There would be more work to do, including getting the stuff read in (fairly easy I think) and written out (rather more difficult, I think), but it might be a step on the road.
Let’s sum up. I do think there’s a point or two here.
Summary
Forgive me if you read this and found it boring. I hope you skipped here if it got too fluffy. I’m going to wax meta-fluffy for a moment, then create a tentative plan.
What happened here is design thinking, at least the way that I do it. I hold random bits of idea: problem, theory, code in my mental hands. I move them around, try to fit them together this way or that. After a while a couple of things may seem to fit together, and I begin to see a path that is interesting. Or, not uncommonly, nothing seems to fit and I put down those pieces and pick up others.
To me, it’s like assembling a sort of 3D or nD puzzle made up of odd bits and shapes. I don’t try to force them. I let my thoughts go where they’ll go. Sometimes they loop. Sometimes they signal “dead end”. Sometimes I just get tired and stop.
But almost always, if not after one session, then after a few, I have an idea for something to try.
What I propose to try, soon, is to implement a new kind of XSet XImplementation, XFlat, which will comprise a symbol table mapping field names to offsets, and a character string containing the fields in question. For the first cut, I’ll have all the fields be strings. The extension to converting some of them to numbers will probably follow.
I think it’ll be “easy” to create another kind of set, XFlatFile(?), that covers a flat file and produces XFlat records as it iterates. I think it will be “less easy” to figure out how to use our set operations to create such a file. By “less easy”, in this case, I mean “I don’t see at all how to do this”. But that’s for another day.

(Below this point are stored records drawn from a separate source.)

-- ==== Sys2Proof/Certificates/Slice0/Obligations.lean ====
section
/-! DEFINITION. The statements about this machine, from the numbered rules of the spec. -/

open Sys2Proof Sys2Proof.Machine

/-! ### Scalar, control and system words -/

/-- R96, R97, R100: The integer operations of class 0x01 that compute on exact integers, for every type, vote and .sat. The
immediate words. -/
def Obligations.ScalarIntegerResults : Prop :=
  (∀ (w : O3) (s : State), goes w.g w.gn s →
    let a := scalarVal w.ty s w.a
    let b := scalarVal w.ty s w.b
    let c := scalarVal w.ty s w.c
    exec (.add w) s = .next (scalarWrite w (a + b) s) ∧
    exec (.sub w) s = .next (scalarWrite w (a - b) s) ∧
    exec (.mul w) s = .next (scalarWrite w (a * b) s) ∧
    exec (.mulh w) s = .next (scalarWrite w (a * b / (2 : Int) ^ w.ty.width) s) ∧
    exec (.madd w) s = .next (scalarWrite w (a * b + c) s) ∧
    exec (.shl w) s = .next (scalarWrite w (a * (2 : Int) ^ (b % 64).toNat) s) ∧
    exec (.abs w) s = .next (scalarWrite w (if a < 0 then -a else a) s) ∧
    exec (.neg w) s = .next (scalarWrite w (-a) s) ∧
    exec (.mov w) s = .next (scalarWrite w a s) ∧
    (w.ty ≠ .f32 → exec (.min w) s = .next (scalarWrite w (if a ≤ b then a else b) s)) ∧
    (w.ty ≠ .f32 → exec (.max w) s = .next (scalarWrite w (if a ≤ b then b else a) s))) ∧
  (∀ (w : I32) (s : State), goes w.g w.gn s →
    let d := tyInt w.ty (dstRead s w.dst).toNat
    let x := immVal w.ty w.imm
    let n := w.ty.width
    exec (.li w) s = .next (immWrite w x s) ∧
    exec (.lih w) s = .next (landS (voteLat w.v 1) w.dst
      (BitVec.ofNat 64 (w.imm.toNat * 2 ^ 32 + (dstRead s w.dst).toNat % 2 ^ 32)) 0 s) ∧
    exec (.addi w) s = .next (immWrite w (d + x) s) ∧
    exec (.muli w) s = .next (immWrite w (d * x) s) ∧
    exec (.andi w) s = .next (immWrite w ((wrap d n &&& wrap x n : Nat) : Int) s) ∧
    exec (.ori w) s = .next (immWrite w ((wrap d n ||| wrap x n : Nat) : Int) s) ∧
    exec (.xori w) s = .next (immWrite w ((wrap d n ^^^ wrap x n : Nat) : Int) s))

/-- R39, R93, R97 to R99: The operations of class 0x01 that work on the field of the type's width. Minimum, maximum and
comparison on .f32, comparison and selection of integers, and the loop index. An enabled flag is not raised in the cases
stated, and a minimum or maximum is near its shadow's, whose operands are cut. A voted word whose copies do not agree. Where
two agree, their effect takes place, the spindle's count of corrections grows by 1 and the word's address enters the log while
it has room; where all differ, nothing changes but that VOTE3 is raised and F.CORRUPT set. `s` is the state without the upset;
the copies vote before the guard is looked at (log entry 111: the model's choice). Where the manual leaves a choice it follows
the model's, log entries 106, 111. -/
def Obligations.ScalarFieldResults : Prop :=
  (∀ (w : O3) (s : State), goes w.g w.gn s →
    let n := w.ty.width
    let a := scalarBits w.ty s w.a
    let b := scalarBits w.ty s w.b
    let pos := (scalarSrc w.ty s w.b).toNat % 64
    let len := min ((scalarSrc w.ty s w.c).toNat % 128) 64
    let x := (scalarVal w.ty s w.a / (2 : Int) ^ pos % (2 : Int) ^ len).toNat
    exec (.and w) s = .next (scalarWrite w ((a &&& b : Nat) : Int) s) ∧
    exec (.or w) s = .next (scalarWrite w ((a ||| b : Nat) : Int) s) ∧
    exec (.xor w) s = .next (scalarWrite w ((a ^^^ b : Nat) : Int) s) ∧
    exec (.andn w) s = .next (scalarWrite w ((a &&& (2 ^ n - 1 - b) : Nat) : Int) s) ∧
    exec (.shr w) s = .next (scalarWrite w ((a / 2 ^ (b % 64) : Nat) : Int) s) ∧
    exec (.sra w) s = .next (scalarWrite w (signedValue a n / (2 : Int) ^ min (b % 64) (n - 1)) s) ∧
    exec (.rotl w) s = .next (scalarWrite w ((rotl a (b % n) n : Nat) : Int) s) ∧
    exec (.clz w) s = .next (scalarWrite w ((leadingZeros a n : Nat) : Int) s) ∧
    exec (.popc w) s = .next (scalarWrite w ((ones a n : Nat) : Int) s) ∧
    (modSatBit w.mod = false → exec (.bfx w) s =
      .next (scalarWrite w (if len = 0 then 0 else if w.ty.signed then signedValue x len else (x : Int)) s)) ∧
    (modSatBit w.mod = false → exec (.bfi w) s =
      .next (scalarWrite w (bfiRes n (dstRead s w.dst).toNat a (scalarSrc w.ty s w.b).toNat (scalarSrc w.ty s w.c).toNat) s))) ∧
  (∀ (w : O3) (s : State), goes w.g w.gn s →
    let a := scalarBits .f32 s w.a
    let b := scalarBits .f32 s w.b
    let near := fun most : Bool => shadowOf 4
      [[some ⟨.product, (minMaxFp .fp32 most a b).1, (minMaxFp .fp32 most (shortEnc .fp32 a) (shortEnc .fp32 b)).1⟩]] none = none
    (w.ty = .f32 → enabled (me s) (minMaxFp .fp32 false a b).2 = 0 → near false → exec (.min w) s =
      .next (landS (voteLat w.v 1) w.dst (BitVec.ofNat 64 (minMaxFp .fp32 false a b).1) (minMaxFp .fp32 false a b).2 s)) ∧
    (w.ty = .f32 → enabled (me s) (minMaxFp .fp32 true a b).2 = 0 → near true → exec (.max w) s =
      .next (landS (voteLat w.v 1) w.dst (BitVec.ofNat 64 (minMaxFp .fp32 true a b).1) (minMaxFp .fp32 true a b).2 s)) ∧
    (w.ty = .f32 → enabled (me s) (sigFlags [Fp.decode .fp32 a, Fp.decode .fp32 b]) = 0 → exec (.cmp w) s =
      .next (landS (voteLat w.v 1) w.dst (condWord w.dst (condFp w.mod.toNat (Fp.decode .fp32 a) (Fp.decode .fp32 b)))
        (sigFlags [Fp.decode .fp32 a, Fp.decode .fp32 b]) s)) ∧
    (w.ty ≠ .f32 → exec (.cmp w) s = .next (landS (voteLat w.v 1) w.dst
        (condWord w.dst (condInt w.mod.toNat (scalarVal w.ty s w.a) (scalarVal w.ty s w.b))) 0 s)) ∧
    (modSatBit w.mod = false → exec (.sel w) s =
      .next (scalarWrite w (if selCond w s then scalarVal w.ty s w.a else scalarVal w.ty s w.b) s)) ∧
    (modSatBit w.mod = false → exec (.idx w) s = .next (scalarWrite w
      (((loopAt (rd s) w.a.litVal).map fun l => l.i).getD 0 : Nat) s))) ∧
  ((∀ (s : State), s.upsets = [] →
    let n := s.cur.spn
    let k := s.cur.strand
    let fares := fun i : Instr =>
      (∃ t, exec i s = .next t ∧ exec i { s with upsets := [.voteOne n k] } = .next (logCorrection n k s.cur.addr t)) ∧
      exec i { s with upsets := [.voteAll n k] } = .next (meetCorrupt 1 0 (raise 0x0B 0 0 s))
    (∀ w : O3, w.v = true →
      (∀ c ∈ [Instr.add, .sub, .mul, .mulh, .madd, .and, .or, .xor, .andn, .shl, .shr, .sra, .rotl, .min, .max, .abs, .neg, .clz,
        .popc, .cmp, .sel, .mov, .idx, .bfx, .bfi, .calli, .ret, .jmpi, .halt, .yield], fares (c w)) ∧
      (guard0 s w.g w.gn = true → (latchAt (rd s) w.a.litVal).st ≠ .pending → fares (.movl w))) ∧
    (∀ w : I32, w.v = true → ∀ c ∈ [Instr.li, .lih, .addi, .muli, .andi, .ori, .xori], fares (c w)) ∧
    (∀ w : B24, w.v = true → ∀ c ∈ [Instr.br, .call, .loop, .loopi], fares (c w)) ∧
    (∀ w : FormN, w.v = true → fares (.nop w))) ∧
  (∀ (n k : Nat) (a : Word) (s : State),
    let p := spindleAt s n
    spindleAt (logCorrection n k a s) n = { p with
      cvotes := min (2 ^ 32 - 1) (p.cvotes + 1)
      corr := if p.corr.length < 16 then p.corr ++ [(k, a)] else p.corr }))

/-- R96: The common write. Without .sat the result wraps to the type's width; with it, it is clamped to the type's range, and
ISAT is set exactly when it is clamped; the field is then extended by the type's signedness. -/
def Obligations.CommonWriteValue : Prop :=
  ∀ (t : Ty) (x : Int), t.isIntB = true →
    let lo : Int := if t.signed then -(2 : Int) ^ (t.width - 1) else 0
    let hi : Int := if t.signed then (2 : Int) ^ (t.width - 1) - 1 else (2 : Int) ^ t.width - 1
    (commonWrite t false x).2 = 0 ∧
    (∃ y : Int, lo ≤ y ∧ y ≤ hi ∧ y % (2 : Int) ^ t.width = x % (2 : Int) ^ t.width ∧
      (commonWrite t false x).1 = BitVec.ofInt 64 y) ∧
    (commonWrite t true x).1 = BitVec.ofInt 64 (max lo (min hi x)) ∧
    ((commonWrite t true x).2 = flISAT ↔ x < lo ∨ hi < x) ∧
    ((commonWrite t true x).2 = 0 ↔ lo ≤ x ∧ x ≤ hi)

/-- R85, R89, R90, R92, R95, R102 to R107, R112: Transfers of control, HALT, YIELD and NOP. YIELD waits for the strands that
are eligible now. Entering a hardware loop, leaving out a loop with T = 0, and MOVL, which waits on a PENDING latch, and after
the copy of a FULL one raises FPX where the deposit left an enabled flag. With T = 0 the loop is left inactive and control
passes to the group after the one that holds the end address (log entry 116, the model's choice: one word on where the word
there cannot be fetched). A latch that MOVL has read is EMPTY, but where a latch-unit word of the group has already made it
PENDING (log entry 112: the model's choice). Where the manual leaves a choice it follows the model's, log entries 111, 112,
116. -/
def Obligations.TransferResults : Prop :=
  ((∀ (w : B24) (s : State), goes w.g w.gn s →
    let t := addr57 (s.cur.addr + BitVec.ofInt 64 (w.off.toInt * 8))
    exec (.br w) s = .next (transfer t s) ∧
    ((rd s).depth ≠ 80 → exec (.call w) s = .next (transfer t (updMe (rasPush (addr57 s.cur.next)) s)))) ∧
  (∀ (w : O3) (s : State), goes w.g w.gn s →
    let t := srcZero s w.a
    (t.toNat % 8 = 0 → exec (.jmpi w) s = .next (transfer (addr57 t) s)) ∧
    (t.toNat % 8 = 0 → (rd s).depth ≠ 80 →
      exec (.calli w) s = .next (transfer (addr57 t) (updMe (rasPush (addr57 s.cur.next)) s))) ∧
    ((rasTop (rd s)).toNat % 8 = 0 → (rd s).depth ≠ 0 →
      exec (.ret w) s = .next (transfer (addr57 (rasTop (rd s))) (updMe rasPop s))) ∧
    exec (.halt w) s = .next (updMe haltStrand s) ∧
    (let others := (upto 4).filter fun k => k ≠ s.cur.strand && eligible s s.cur.spn k
     exec (.yield w) s =
      .next (if others.isEmpty then s else updMe (fun st => { st with hold := .yield others (s.cycle + 4) }) s))) ∧
  (∀ (w : FormN) (s : State), s.upsets = [] → exec (.nop w) s =
    .next (if w.count = 0 then s
      else lockUntil (s.cycle + w.count.toNat + 1) (updMe (fun st => { st with hold := .nop }) s)))) ∧
  ((∀ (w : B24) (s : State) (t n : Nat), goes w.g w.gn s →
    ¬(2 ≤ n ∧ (modLoop (rd s)).any (fun x => x ≠ w.lid.val) = true) →
    let e := addr57 (s.cur.addr + BitVec.ofInt 64 (w.off.toInt * 8))
    let l : LoopSt := { start := addr57 s.cur.next, stop := e, k := t + n - 1, i := 0, s := n, t := t }
    let entered := if t = 0 then updCur (fun f => { f with next := afterGroup s s.cur.spn s.cur.strand e }) (updMe (dropLoop w.lid.val) s)
      else updCur (fun f => { f with started := w.lid.val :: f.started }) (updMe (enterLoop s.cycle w.lid.val l) s)
    ((srcZero s (loopSource w.aux)).toNat % 2 ^ 32 = t → (srcZero s (loopSource w.aux)).toNat / 2 ^ 32 % 8 + 1 = n →
      exec (.loop w) s = .next entered) ∧
    (w.aux.toNat = t → n = 1 → exec (.loopi w) s = .next entered)) ∧
  (∀ (w : O3) (s : State), goes w.g w.gn s →
    let l := latchAt (rd s) w.a.litVal
    let moved := updMe (fun st => if (latchAt st w.a.litVal).st = .full then setLatch w.a.litVal .start st else st)
      (if w.a.litVal ≤ 3 then landAt (voteLat w.v 2) (dstVector w.dst allLanes l.lanes) 0 s
       else landAt (voteLat w.v 1) (dstScalar w.dst l.word) 0 s)
    (l.st = .full → enabled (rd s) l.flags = 0 → exec (.movl w) s = .next moved) ∧
    (l.st = .full → enabled (rd s) l.flags ≠ 0 →
      exec (.movl w) s = .next (raiseAfter 0x09 (l.flags.toNat % 32) moved)) ∧
    (l.st = .pending → exec (.movl w) s = .next (again (updMe (fun st => { st with hold := .latch w.a.litVal }) s)))))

For this day, musing has illuminated a bit of a path forward. And that’s all we need: a path forward.
Tentative plan …
We’ll first take a look at the XImplementation stuff, to make sure that it’s close enough to solid to move forward. Then we’ll start writing some tests of converting flat records to something that can run through set operations. Probably at first, we’ll just produce regular XFrozen sets from them. Then we’ll work on keeping them flat.
I do not see how that will go. I think I do see some steps that will let the dim light of my mind illuminate a few more steps. That’s how I do it.